Inflation Drops but Concerns Persist
Over the weekend, it filtered into the Nigerian newswires that year-on-year inflation rate had dropped from 12.8% in the month of July to 11.7% in the month of August, 2012. That should be good news; good news that the Nigeria has been able to absorb the hit of the partial fuel subsidy upheaval without undue economic stress. Just a few days ago the Central Bank of Nigeria (CBN) database also show that foreign reserve has hit the $40 billion mark, a 29-month high. The growth in the reserves has been attributed to oil prices that held steady above the $110 for weeks on end while foreign investors rushed into Nigeria after JP Morgan announced that it was going to add the Nigeria Government Bond Index into its International Government Bond Index. The world took note.
But there are problems.
The excess crude account which is supposed to feed off the difference between the global oil price and the budgetary benchmark of $75 per barrel has refused to grow as Governors continue to raid the account. If economic shock hits, Nigeria may not have a good buffer to rely on. We still need to understand what the Governors do with the withdrawal from the excess crude account as accountability remain opaque at that level of governance.

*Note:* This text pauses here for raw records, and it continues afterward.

-- ==== Sys2Proof/Proofs/CellRestored.lean ====
section
/-! CELL_RESTORE (O33). -/

namespace Sys2Proof.Machine

section
variable {s : State}

/-! ## The cell's entry to HOT or IDLE (R89, R91) -/

theorem State.cellRested_cool (h : s.cell.heat ≤ s.box.hMax) : s.cellRested = s.cellIdle := if_neg (Nat.not_lt.2 h)

theorem State.cellRested_hot (h : s.box.hMax < s.cell.heat) : s.cellRested = s.cellHot := if_pos h

theorem State.escalateWaiting_cases (s : State) : s.escalateWaiting = s ∨ s.escalateWaiting = s.openRequest := by
  unfold State.escalateWaiting
  split
  · exact .inr rfl
  · exact .inl rfl

/-- R92: the escalation of waiting entries leaves a cell that is not IDLE. -/
theorem State.escalateWaiting_cell (h : s.cell.stage ≠ .idle) : s.escalateWaiting.cell = s.cell := by
  rcases s.escalateWaiting_cases with he | he <;> rw [he]
  exact State.openRequest_cell h

theorem State.escalateWaiting_grows (s : State) : Grows s s.escalateWaiting := by
  rcases s.escalateWaiting_cases with he | he <;> rw [he]
  · exact .refl s
  · exact s.openRequest_grows

/-- R89: HOT is shown whatever the entries that wait ask for. -/
theorem State.cellHot_entered (s : State) :
    s.cellHot.cell = { s.cell with stage := .hot, served := none, releasing := false } ∧
      Item.box .cellHot ∈ s.cellHot.attention := by
  unfold State.cellHot
  rw [State.escalateWaiting_cell (by simp)]
  exact ⟨by simp, State.escalateWaiting_grows _ _ (State.mem_raise_self _ _)⟩

/-! ## The request (R91, R178) -/

/-- R178: the tests of CELL_RESTORE in their order. -/
theorem State.reqCellRestore_accepts (h : s.cell.stage = .faulted ∧ s.cell.releasing = false)
    (hm : magnitude s.cell.monitor ≤ s.box.coldLimit) (hs : s.supervision.state = .supervised) :
    s.reqCellRestore = accept s.restoreCell [codeOfCellStage s.restoredStage] := by
  have hv : ¬s.supervised = false := fun hv => (s.supervised_iff.1 hv) hs
  simp [State.reqCellRestore, h.1, h.2, Nat.not_lt.2 hm, hv]

theorem State.reqCellRestore_unready (h : ¬(s.cell.stage = .faulted ∧ s.cell.releasing = false)) :
    s.reqCellRestore = refuse s .conflict := by
  refine if_pos ?_
  by_cases hf : s.cell.stage = .faulted
  · exact .inr (by simpa [hf] using h)
  · exact .inl hf

/-- R91: without a string in the record the cell goes to HOT or to IDLE. -/
theorem State.restoreCell_stringless {f : CellFault} (hf : s.cell.fault = some f) (hn : f.string = none) :
    s.restoreCell = s.cellRested ∧ s.restoredStage = if s.box.hMax < s.cell.heat then .hot else .idle := by
  simp [State.restoreCell, State.restoredStage, hf, hn]

theorem State.restoreCell_string {f : CellFault} {n : Nat} (hf : s.cell.fault = some f) (hn : f.string = some n) :
    s.restoreCell = s.setCell { s.cell with releasing := true, since := s.part.now, timeout := 30 } ∧
      s.restoredStage = .faulted := by
  simp [State.restoreCell, State.restoredStage, hf, hn]

/-- Settles O33: the tests in their order, then the two outcomes by the string in the cell's record. -/
theorem cellRestoreReleasesTheTap : Obligations.CellRestoreReleasesTheTap := by
  unfold Obligations.CellRestoreReleasesTheTap
  intro s hlis refused ready
  have answered : exec .cellRestore s = .next (s.reqCellRestore.1.sendReply Kind.cellRestore.code s.reqCellRestore.2) :=
    congrArg Host.Outcome.next (State.answer_listening hlis _ _)
  have refuses (r : Reason) (h : s.reqCellRestore = refuse s r) : refused r := by
    show exec .cellRestore s = _
    rw [answered, h]
    rfl
  refine ⟨fun h => refuses _ (State.reqCellRestore_unready h), fun h hm => refuses _ ?_, fun h hm hs => refuses _ ?_,
    fun h hm hs => ?_⟩
  · simp [State.reqCellRestore, h.1, h.2, hm]
  · simp [State.reqCellRestore, h.1, h.2, Nat.not_lt.2 hm, s.supervised_iff.2 hs]
  · rw [answered, State.reqCellRestore_accepts h hm hs]
    refine ⟨fun f n hf hn => ?_, fun f hf hn => ?_⟩
    · obtain ⟨hr, hst⟩ := State.restoreCell_string hf hn
      rw [hr, hst]
      rfl
    · obtain ⟨hr, hst⟩ := State.restoreCell_stringless hf hn
      rw [hr, hst]
      refine ⟨fun hh => ⟨s.cellIdle, ?_, fun hq => State.cellIdle_idle hq⟩,
        fun hh => ⟨s.cellHot, ?_, s.cellHot_entered.1, s.cellHot_entered.2, fun hq => State.cellHot_idle hq⟩⟩
      · rw [State.cellRested_cool hh, if_neg (Nat.not_lt.2 hh)]; rfl
      · rw [State.cellRested_hot hh, if_pos hh]; rfl

end

end Sys2Proof.Machine
end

Over the past one week, the German highest court gave approval for Germany to help fund the permanent bailout fund, which is expected to be spent to stabilize the euro-area. The Fed also announced their quantitative easing programme codenamed QE 3, which will be used to purchase mortgage securities at the rate of $40 billion per month. This is expected to pump cash into the economy and stimulate growth. The stock markets reacted positively to these news as they went into a bullish mode globally.
The euphoria was cut short prematurely today as the 27 finance chiefs across the euro-zone got deadlocked on the way forward for the area. All major global equity indexes were halted abruptly. The US market that touched a 5-year high erased all the gains and closed in the red in response. This reversal is expected to continue in the coming days until the euro comes up with something to assure investors about reaching a compromise to move forward.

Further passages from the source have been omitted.